**Work request**
Only one span of the listing below is wanted: the lines from the one with "Sys2Proof.Machine.execMgmtFormatError payload s" through the one with "coach target gates s", reproduced exactly, both ends kept.

**Provided information**
-- ==== Sys2Proof/Machine/Dispatch.lean ====
section
/-! DEFINITION. The dispatch of a command to its meaning. -/
namespace Sys2Proof.Machine

def exec (i : Instr) (s : State) : Host.Outcome State Fault Refusal :=
  match i with
  | .powerOnReset row eot mem => Sys2Proof.Machine.execPowerOnReset row eot mem s
  | .pinReset row eot mem => Sys2Proof.Machine.execPinReset row eot mem s
  | .loaderByteRead x => Sys2Proof.Machine.execLoaderByteRead x s
  | .trunkFrameReceived port bytes => Sys2Proof.Machine.execTrunkFrameReceived port bytes s
  | .tuTransmitEnd => Sys2Proof.Machine.execTuTransmitEnd s
  | .tdTransmitEnd => Sys2Proof.Machine.execTdTransmitEnd s
  | .exchangeReply bytes => Sys2Proof.Machine.execExchangeReply bytes s
  | .badReply => Sys2Proof.Machine.execBadReply s
  | .replyTimeout => Sys2Proof.Machine.execReplyTimeout s
  | .pollSlotIdleEnd => Sys2Proof.Machine.execPollSlotIdleEnd s
  | .linkSilent b => Sys2Proof.Machine.execLinkSilent b s
  | .identFailed b => Sys2Proof.Machine.execIdentFailed b s
  | .stepVisitLimit b => Sys2Proof.Machine.execStepVisitLimit b s
  | .coachBusy b => Sys2Proof.Machine.execCoachBusy b s
  | .coachSilent b => Sys2Proof.Machine.execCoachSilent b s
  | .secondTick => Sys2Proof.Machine.execSecondTick s
  | .minuteEvent => Sys2Proof.Machine.execMinuteEvent s
  | .cabinStaleOnset b => Sys2Proof.Machine.execCabinStaleOnset b s
  | .timeStale => Sys2Proof.Machine.execTimeStale s
  | .parkedSlotExpiry => Sys2Proof.Machine.execParkedSlotExpiry s
  | .clearTimeout b => Sys2Proof.Machine.execClearTimeout b s
  | .mgmtFormatError payload => Sys2Proof.Machine.execMgmtFormatError payload s
  | .load tag records => Sys2Proof.Machine.execLoad tag records s
  | .read tag target selectors => Sys2Proof.Machine.execRead tag target selectors s
  | .ident tag bay => Sys2Proof.Machine.execIdent tag bay s
  | .lampCheck tag bay gf gl pf pl order => Sys2Proof.Machine.execLampCheck tag bay gf gl pf pl order s
  | .lampStop tag bay => Sys2Proof.Machine.execLampStop tag bay s
  | .faultRead tag bay => Sys2Proof.Machine.execFaultRead tag bay s
  | .faultClear tag bay => Sys2Proof.Machine.execFaultClear tag bay s
  | .faultFlush tag bay => Sys2Proof.Machine.execFaultFlush tag bay s
  | .latchShunt tag bay => Sys2Proof.Machine.execLatchShunt tag bay s
  | .latchLock tag bay => Sys2Proof.Machine.execLatchLock tag bay s
  | .bayEnable tag bay => Sys2Proof.Machine.execBayEnable tag bay s
  | .bayDisable tag bay => Sys2Proof.Machine.execBayDisable tag bay s
  | .depAdd tag id minute bay coach target gates => Sys2Proof.Machine.execDepAdd tag id minute bay coach target gates s
  | .depChange tag id names minute bay target gates => Sys2Proof.Machine.execDepChange tag id names minute bay target gates s
  | .depCancel tag id => Sys2Proof.Machine.execDepCancel tag id s
  | .releaseNow tag id => Sys2Proof.Machine.execReleaseNow tag id s
  | .feederSet tag limit => Sys2Proof.Machine.execFeederSet tag limit s
  | .rowReset tag => Sys2Proof.Machine.execRowReset tag s
  | .reload tag => Sys2Proof.Machine.execReload tag s
  | .noack => Sys2Proof.Machine.execNoack s
  | .receptionBreaksOff port => Sys2Proof.Machine.execReceptionBreaksOff port s

end Sys2Proof.Machine
end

**Result of this task**
  | .mgmtFormatError payload => Sys2Proof.Machine.execMgmtFormatError payload s
  | .load tag records => Sys2Proof.Machine.execLoad tag records s
  | .read tag target selectors => Sys2Proof.Machine.execRead tag target selectors s
  | .ident tag bay => Sys2Proof.Machine.execIdent tag bay s
  | .lampCheck tag bay gf gl pf pl order => Sys2Proof.Machine.execLampCheck tag bay gf gl pf pl order s
  | .lampStop tag bay => Sys2Proof.Machine.execLampStop tag bay s
  | .faultRead tag bay => Sys2Proof.Machine.execFaultRead tag bay s
  | .faultClear tag bay => Sys2Proof.Machine.execFaultClear tag bay s
  | .faultFlush tag bay => Sys2Proof.Machine.execFaultFlush tag bay s
  | .latchShunt tag bay => Sys2Proof.Machine.execLatchShunt tag bay s
  | .latchLock tag bay => Sys2Proof.Machine.execLatchLock tag bay s
  | .bayEnable tag bay => Sys2Proof.Machine.execBayEnable tag bay s
  | .bayDisable tag bay => Sys2Proof.Machine.execBayDisable tag bay s
  | .depAdd tag id minute bay coach target gates => Sys2Proof.Machine.execDepAdd tag id minute bay coach target gates s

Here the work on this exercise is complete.